In depth analysis and modeling of personal typing test data from monkeytype with an interactive streamlit jbreffle.github.io/monkeytype-app.
- Set up your python environment based on ./requirements.txt
- Replace the data in ./data/raw/ with your own data downloaded from your monkeytype account using the "Export CSV" button
- Run the notebook as desired
- Note: monkeytype only retains the 1000 most recent trials, so to store all of your results you must periodically download your data
- Note: The "Export CSV" button on the monkeytype.com/account page will export only the data you are currently viewing, so make sure "all" is selected under the "filters" option in order to export all of your data
- 1_explore: What does the data look like when we apply basic visualizations and analysis?
- 2a_z_scoring: Can we compare trials with different difficulties by z-scoring by trial-type?
- 2b_learning_curve: Can we fit a learning curve to the data?
- 3a_sim_simple: What is the intrinsic correlation between accuracy and performance if we model typing as consisting of random errors with random error-correction times?
- 3b_sim_poisson: Does modeling typing as a Poisson process produce the same results?
- 4_nn_predict: Can we train a neural network to predict WPM performance from trial-type labels and number of trials completed?
- 5_nn_hyperopt: Using hyperopt to optimize the hyperparameters of the neural network
- state-space: Can we fit a state-space model to the data that takes into account trial-type difficulty to predict performance across time?
- stationary-performance: What would we expect the data to look like if there were no long-run improvement in performance?

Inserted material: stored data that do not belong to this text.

/-- The fields of a STATUS reply (R162). -/
structure StatusFields where
  mode          : Mode
  activeValid   : Bool
  switch        : SwitchState
  linesSwitched : List Nat
  queueCount    : Nat
  latch         : Bool
  badFrames     : Nat
  overruns      : Nat
  time          : Time
  slots         : List SlotPhase
  deriving DecidableEq, Repr

/-- The detail of a REPLY (R175). -/
inductive ReplyDetail where
  | none
  | invalidTables (table : TableName) (index : Nat) (reason : ValidationReason)
  | badIndex (index : Option Nat)
  | counts (changed : List Nat)
  | records (copy : Copy) (table : TableName) (first : Nat) (records : List TableRecord)
  | entries (table : TableName) (first : Nat) (entries : List LiveEntry)
  | slot (slot : Nat)
  | snap (outcome : SnapOutcome)
  | cancel (outcome : CancelOutcome)
  | status (fields : StatusFields)
  deriving DecidableEq, Repr

/-- A REPLY (R157): kind and tag as received, result, reason and detail. -/
structure Reply where
  kind   : Byte
  tag    : Byte
  result : Result
  reason : Reason
  detail : ReplyDetail
  deriving DecidableEq, Repr

/-- The header of a SNAPSHOT frame (R107). -/
structure SnapHeader where
  channel : Nat
  table   : SnapTable
  seq     : Word16
  time    : Time
  final   : Bool
  deriving DecidableEq, Repr

/-- A frame on the outgoing desk link. -/
inductive DeskFrame where
  | reply (r : Reply)
  | change (records : List ChangeRecord)
  | snapshot (header : SnapHeader) (entries : List LiveEntry)
  deriving DecidableEq, Repr

/-- The Request Decoder's request in hand (R156): none, a COMMIT held through its validation, or a request whose REPLY
is offered. -/
inductive Hand where
  | empty
  | commit (tag : Byte)
  | offering (reply : Reply)
  deriving DecidableEq, Repr

/-- Condition of the outgoing link (R166): the frame being sent, or the remaining milliseconds of the pacing timer. -/
inductive LinkCondition where
  | free
  | sending (frame : DeskFrame)
  | pacing (remaining : Nat)
  deriving DecidableEq, Repr

/-! ### The state -/

/-- The whole part. `pending` is the queue of commands waiting, first in first out; `choices` counts the free choices
of R167 taken so far (the model's own field, log entry 7). -/
structure State where
  pending  : List Instr
  time     : Time
  rate     : DeskRate
  mode     : Mode
  deskLost : Bool
  silence  : Option Nat
  tbs      : Tbs
  lines    : Table LineLive
  heads    : Table HeadLive
  points   : Table PointLive
  relays   : Table RelayLive
  groups   : Table GroupLive
  chq      : Chq
  channels : Table ChannelLive
  slots    : Table SlotLive
  drx      : Drx
  hand     : Hand
  link     : LinkCondition
  streak   : Nat
  choices  : Nat
  deriving DecidableEq, Repr

/-- Why the machine stops with a fault. The spec gives no event that stops the part, so there is no such reason:
no command raises a fault (safe). -/
inductive Fault where
  deriving DecidableEq, Repr

/-- Why a command has no meaning. -/
inductive Refusal where
  /-- Raised only by an arm of `exec` that has no meaning yet, under the row's mnemonic; no arm is left so (safe). -/
  | notModelled (mnemonic : String)
  deriving DecidableEq, Repr

/-- Right after the release of RESET (R169, R21, R36, R62, R77, R96, R115, R135, R151): the cold-start clear is in
progress. DESIGN CHOICE (unsafe, log entry 8): both rate straps were low. -/
def State.reset : State :=
  { pending := [], time := 0, rate := .baud230400, mode := .halted, deskLost := false, silence := none
    tbs := { switch := .idle, linesSwitched := [], activeValid := false, clearing := true
             active := .initial, shadow := .initial }
    lines := [], heads := [], points := [], relays := [], groups := [], chq := .initial, channels := [], slots := []
    drx := .initial, hand := .empty, link := .free, streak := 0, choices := 0 }

end Sys2Proof.Machine
end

- z_dynamodb_example.ipynb: Testing out reading/writing to a DynamoDB table
- z_s3_example.ipynb: Testing out reading/writing to an S3 bucket
- Calculate wpm v acc correlation for each trial type
- Run parameter grids in the simulation analyses
- Try simpler models of skill analysis: XGBregressor, fit a combined Learning Curve model
- Finalize some sort of "skill" metric that accounts for wpm difference by trial type
- Finish state_space analysis
- Finish stationary_performance analysis
- Correlate performance with health data from watch: sleep score, resting heart rate, stress levels, air quality, etc.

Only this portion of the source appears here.